In conclusion, we have proposed a novel multilevel graph-based deep learning model, Eye-AD, to detect EOAD and MCI through the unique characteristics of OCTA images. This model allows for significant exploration and understanding of both intra- and inter-instance relationships across diverse retinal layers. Eye-AD achieves state-of-the-art performance in distinguishing AD patients from healthy controls. The model also shows its generalizability when validated on an external dataset. Our interpretability analysis reveals that Eye-AD can identify meaningful patterns related to EOAD/MCI. We find that changes in the DVC are more significantly associated with EOAD/MCI compared to those in either the SVC or the CC. We also find that vascular alterations in the retina may be subtle during the early stages of cognitive decline, and the deterioration of the retinal microvasculature increases with the progression of dementia. Our findings provide evidence that retinal OCTA imaging coupled with artificial intelligence may serve as a rapid and noninvasive approach for EOAD and MCI detection and screening. Although our study has made progress in understanding the association between retinal changes and EOAD/MCI, further research is still needed. By combining multiple data modalities and expanding datasets, the proposed model has the potential for use in large-scale community screening and longitudinal monitoring of AD.

Methods

Study data

The study data consists of data for Retinal OCTA-based EOAD detection (ROAD-I, ROAD-II), and Retinal OCTA-based MCI detection (ROMCI-I and ROMCI-II). This study was approved by the Ethics Committee of the Laboratory of Advanced Theranostic Materials and Technology, Ningbo Institute of Materials Technology and Engineering, Chinese Academy of Sciences, and West China Hospital of Sichuan University Ethics Committee (Ethics number 2020[922]). All the OCTA images acquired are centered on the fovea, and the en face images of the superficial vascular complex (SVC), deep vascular complex (DVC), and choriocapillaris (CC) are used for the analysis24. Images of any subject will only be used either in the training or test sets to avoid information leakage. The OCTA imaging device includes built-in correction algorithms that remove artifacts from the images. To address potential data bias, we ensured that the same models of collection equipment were used for the same tasks. Additionally, we applied the same data inclusion and exclusion criteria across different institutions when building the cohort.
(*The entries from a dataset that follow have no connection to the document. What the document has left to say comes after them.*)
/-- The hook's events complete, R369, R371-R376, R489: a send that its target accepts leaves the queue with its message and posts STATUS 0,
one without a binding or a readable payload posts 2 or 3, a refused one stays and is sent again by the retry, and a rendezvous send waits
for its pull; a message to this device is looped back. An arriving message that a posted receive matches is answered and takes it: an eager
payload is written to the receive's tensor with its entry in q0, and of a longer one the pull is asked for; one that no receive matches
joins the unexpected queue while there is room; a finished pull leaves the pulls, its bytes in the tensor, and its send posts; with
the plane down every send to the device ends with STATUS 4. -/
def Obligations.HookEventsComplete : Prop :=
  let tag := fun (c : SendCmd) => BitVec.ofNat 32 (du c.desc 12 4)
  let len := fun (c : SendCmd) => du c.desc 16 4
  let gone := fun (t : State) (c : SendCmd) => ∀ x ∈ t.hook.sends, x.id ≠ c.id
  let sent := fun (c : SendCmd) (st : Nat) => (⟨msgWord (du c.desc 20 2) (du c.desc 10 1) st (len c), [], false, 0, 0⟩ : QEntry)
  let posts := fun (s t : State) (c : SendCmd) (st : Nat) => (s.team c.tid).live = true → (∀ h ∈ (s.team c.tid).held, h.1 ≠ 1) →
    (s.team c.tid).q1.length < 256 → (t.team c.tid).q1 = (s.team c.tid).q1 ++ [sent c st]
  let header := fun (s : State) (c : SendCmd) => if len c ≤ 16384 then s.sendPayload c (len c) else some (s, [])
  let change := fun (s t : State) (c y : SendCmd) => t.hook.sends = s.hook.sends.map fun x => if x.id == c.id then y else x
  let goes := fun (s : State) (c : SendCmd) (i : PeerReply → Instr) =>
    (c.dev ≠ s.self →
      (∀ u bs, header s c = some (u, bs) →
        let ends := fun (o : PeerReply) (P : State → Prop) => ∃ t es, exec (i o) s = .next t ∧
          t.events = u.events ++ .message c.dev (tag c) (len c) bs :: es ∧ P t
        (len c ≤ 16384 → ends .accepted fun t => gone t c ∧ posts s t c 0) ∧ ends .noBinding (fun t => gone t c ∧ posts s t c 2) ∧
        ends .refused (fun t => change s t c { c with refused := true }) ∧
        (16384 < len c → ends .pulling fun t => change s t c { c with refused := false, waiting := true })) ∧
      (header s c = none → ∀ o, o ≠ .linkDown → ∃ t, exec (i o) s = .next t ∧ t.events = s.events ∧ gone t c ∧ posts s t c 3)) ∧
    (c.dev = s.self → ∀ u bs o, header s c = some (u, bs) → let eager := decide (len c ≤ 16384)
      let r := u.hookArrive ⟨s.self, tag c, len c, eager, bs, some c.id⟩
      exec (i o) s = .next (r.1.sendAnswer c eager r.2))
  let inTensor := fun (u t : State) (r : Posted) (m : Message) (bs : List MarkedByte) =>
    let n := min bs.length r.capacity
    let ks := List.range n
    let byte := fun k => bs.getD k (0, false)
    let v := u.team r.tid
    let post := v.live = true → (∀ h ∈ v.held, h.1 ≠ 0) → v.q0.length < 256 → ∃ x, (t.team r.tid).q0 = v.q0 ++ [x] ∧
      x.pay.getD 0 0 = m.tag ∧ x.pay.getD 1 0 = BitVec.ofNat 32 m.len ∧
      x.word = msgWord r.cookie ((u.peersOf r.ctx m.sdev).headD 0) (if r.capacity < m.len then 1 else 0) n
    (r.dkind = 1 → (∀ k, k < n → (r.at k).toNat < v.scratch) → post ∧ t.mem = u.mem ∧
      StoredTo 1 (ks.map fun k => ((r.at k).toNat, [(byte k).1])) v.sp (t.team r.tid).sp ∧
      MarkedBy 1 (ks.map fun k => ((r.at k).toNat, (byte k).2)) v.spPois (t.team r.tid).spPois) ∧
    ∀ e : Nat → TlbEntry, r.dkind = 0 →
      (∀ k, k < n → let a := (r.at k).toNat
        a < 2 ^ 58 ∧ (u.ingressTlb.find? fun x => x.hits r.ctx (u.ctx r.ctx).part (pageOf a)) = some (e k) ∧ (e k).u = true ∧
          (e k).w = true ∧ (e k).d = true ∧ (e k).pa a < Config.deviceMemTop ∧ Quiet u ((e k).pa a / 64)) →
      post ∧ StoredTo 1 (ks.map fun k => ((e k).pa (r.at k).toNat, [(byte k).1])) u.mem t.mem
  (∀ (s : State) c, s.nextSend = some c → goes s c .hookSend ∧ (c.dev ≠ s.self → ∀ u bs, header s c = some (u, bs) →
    ∃ t, exec (.hookSend .linkDown) s = .next t ∧ gone t c ∧ posts s t c 4)) ∧
  (∀ (s : State) (m : Message) ctx, let eager := decide (m.len ≤ 16384)
    let m0 := { m with self := none, eager := eager, payload := if eager then m.payload else [] }
    let fits := fun (r : Posted) => r.ctx == ctx && s.specMatches ctx r.src r.tag r.mask m0
    let answered := fun (o : PeerReply) (P : State → Prop) => ∃ t es, exec (.hookHeaderArrival m) s = .next t ∧
      t.events = s.events ++ .messageAnswer m.sdev m.tag o :: es ∧ P t
    s.binding m.sdev = some ctx → s.peersOf ctx m.sdev ≠ [] → (m.len ≤ 16384 → m.payload.length = m.len) → m.len < 2 ^ 32 →
    s.heldTo m.sdev false = false →
    ((∀ r ∈ s.hook.posted, fits r = false) →
      (s.hookRoom ctx m0 = true → answered .accepted fun t => t.mem = s.mem ∧
        t.hook = { s.hook with unexpected := s.hook.unexpected ++ [⟨ctx, m0⟩] }) ∧
      (s.hookRoom ctx m0 = false → answered .refused fun t => t.mem = s.mem ∧ t.hook = s.hook ∧ t.teams = s.teams)) ∧
    ∀ r, s.hook.posted.find? fits = some r → s.takeHeld r m0 = false → (∀ p ∈ s.hook.waiting, p.recv.tid ≠ r.tid) →
      ∃ t, exec (.hookHeaderArrival m) s = .next t ∧ t.hook.posted = s.hook.posted.eraseP fits ∧
        (m.len ≤ 16384 → inTensor s t r m0 m.payload ∧ ∃ es es', t.events = s.events ++ es ++ .messageAnswer m.sdev m.tag .accepted :: es') ∧
        (16384 < m.len → t.mem = s.mem ∧ t.hook.pulls = s.hook.pulls ++ [⟨s.uids, r, m0⟩] ∧ ∃ es es',
          t.events = s.events ++ .pull m.sdev m.tag (min m.len r.capacity) :: (es ++ .messageAnswer m.sdev m.tag .pulling :: es'))) ∧
  (∀ (s : State) p id o, s.hook.pulls.find? (fun p => p.id == id) = some p → s.recvHeld p.recv p.msg = false →
    let n := min p.msg.len p.recv.capacity
    (p.msg.self = none → ∀ n, o ≠ .pulled n) →
    (∀ c, p.msg.self.bind (fun k => s.hook.sends.find? fun c => c.id == k) = some c → s.payHeld c n = false) →
    ∃ t, exec (.rendezvousPullComplete id o) s = .next t ∧ t.hook.pulls = (s.hook.pulls.filter fun x => x.id != id) ∧
      ∀ bs, p.msg.self = none → o = .data bs → inTensor s t p.recv p.msg (bs.take n)) ∧
  (∀ (s : State) c id k u bs, s.hook.pulls.find? (fun p => p.id == id) = none →
    s.hook.sends.find? (fun c => c.id == id && c.waiting && c.dev != s.self) = some c → let n := min k (len c)
    s.heldTo c.dev true = false → s.payHeld c n = false → s.sendPayload c n = some (u, bs) →
    ∃ t es, exec (.rendezvousPullComplete id (.pulled k)) s = .next t ∧ gone t c ∧ posts s t c 0 ∧
      t.events = u.events ++ .message c.dev (tag c) (len c) bs :: es) ∧
  (∀ (s : State) c dest, let sends := s.hook.sends.filter fun c => c.dev == dest && !(s.team c.tid).saved
    sends.find? (·.refused) = some c →
    (s.sendHeld c = false → goes s c (.messageRetry dest)) ∧
    (dest ≠ s.self → let ended := sends.filter fun x => !x.waiting
      ∃ t, exec (.messageRetry dest .linkDown) s = .next t ∧ t.mem = s.mem ∧ (∀ x ∈ ended, gone t x) ∧
        ∀ tid, let mine := ended.filter fun x => x.tid == tid
          (s.team tid).live = true → (∀ h ∈ (s.team tid).held, h.1 ≠ 1) → (s.team tid).q1.length + mine.length ≤ 256 →
          (t.team tid).q1 = (s.team tid).q1 ++ mine.map fun x => sent x 4))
Retinal OCTA data of the EOAD study (ROAD) contains an internal (ROAD-I) and an external (ROAD-II) subset. ROAD-I was used for the development and internal test of the proposed Eye-AD model for the detection of EOAD, and ROAD-II for its external test only. ROAD-I comprises 810 OCTA volumes from the Affiliated People’s Hospital of Ningbo University, China, including 199 OCTA volumes of EOAD subjects and 611 OCTA volumes of controls (one volume per eye per patient). EOAD patients met the National Institute on Aging and Alzheimer’s Association (NIA-AA) criteria34 and were diagnosed before the age of 65. The inclusion criteria are as follows: have the capacity to consent, or, if cognitively impaired, have a legally authorized representative who can provide consent; can complete OCTA imaging; and be willing and able to complete all study procedures. The exclusion criteria are as follows: not be pregnant or lactating; not have a history of other brain disorders (both neurologic and psychiatric, except for seizures thought to be related to EOAD or headaches); have not participated in therapeutic trials; have no history of substance abuse, or suicidal behaviors in the past 12 months. Individuals with MRI evidence of infection, focal lesions such as strokes, multiple or strategic lacunae, and/or space-occupying lesions are also excluded. Controls are subjects without dementia or cognitive impairment, defined as no objective impairment on the neuropsychological assessment. These participants do not have any neurological diseases. We use a five-fold cross-validation approach to train and evaluate the models. Each individual fold of the data (20%) is used in turn as the internal testing set, whilst the other 4 folds (80%) are set as the training set. ROAD-II is an independent dataset acquired from a different hospital (the West China Hospital, Sichuan University, Chengdu, China), with a view to further evaluation of the generalization ability of our Eye-AD model. The inclusion/exclusion criteria were the same as those in ROAD-I. This dataset contained 382 OCTA volumes, including 150 OCTA volumes of EOAD subjects and 232 OCTA volumes of controls.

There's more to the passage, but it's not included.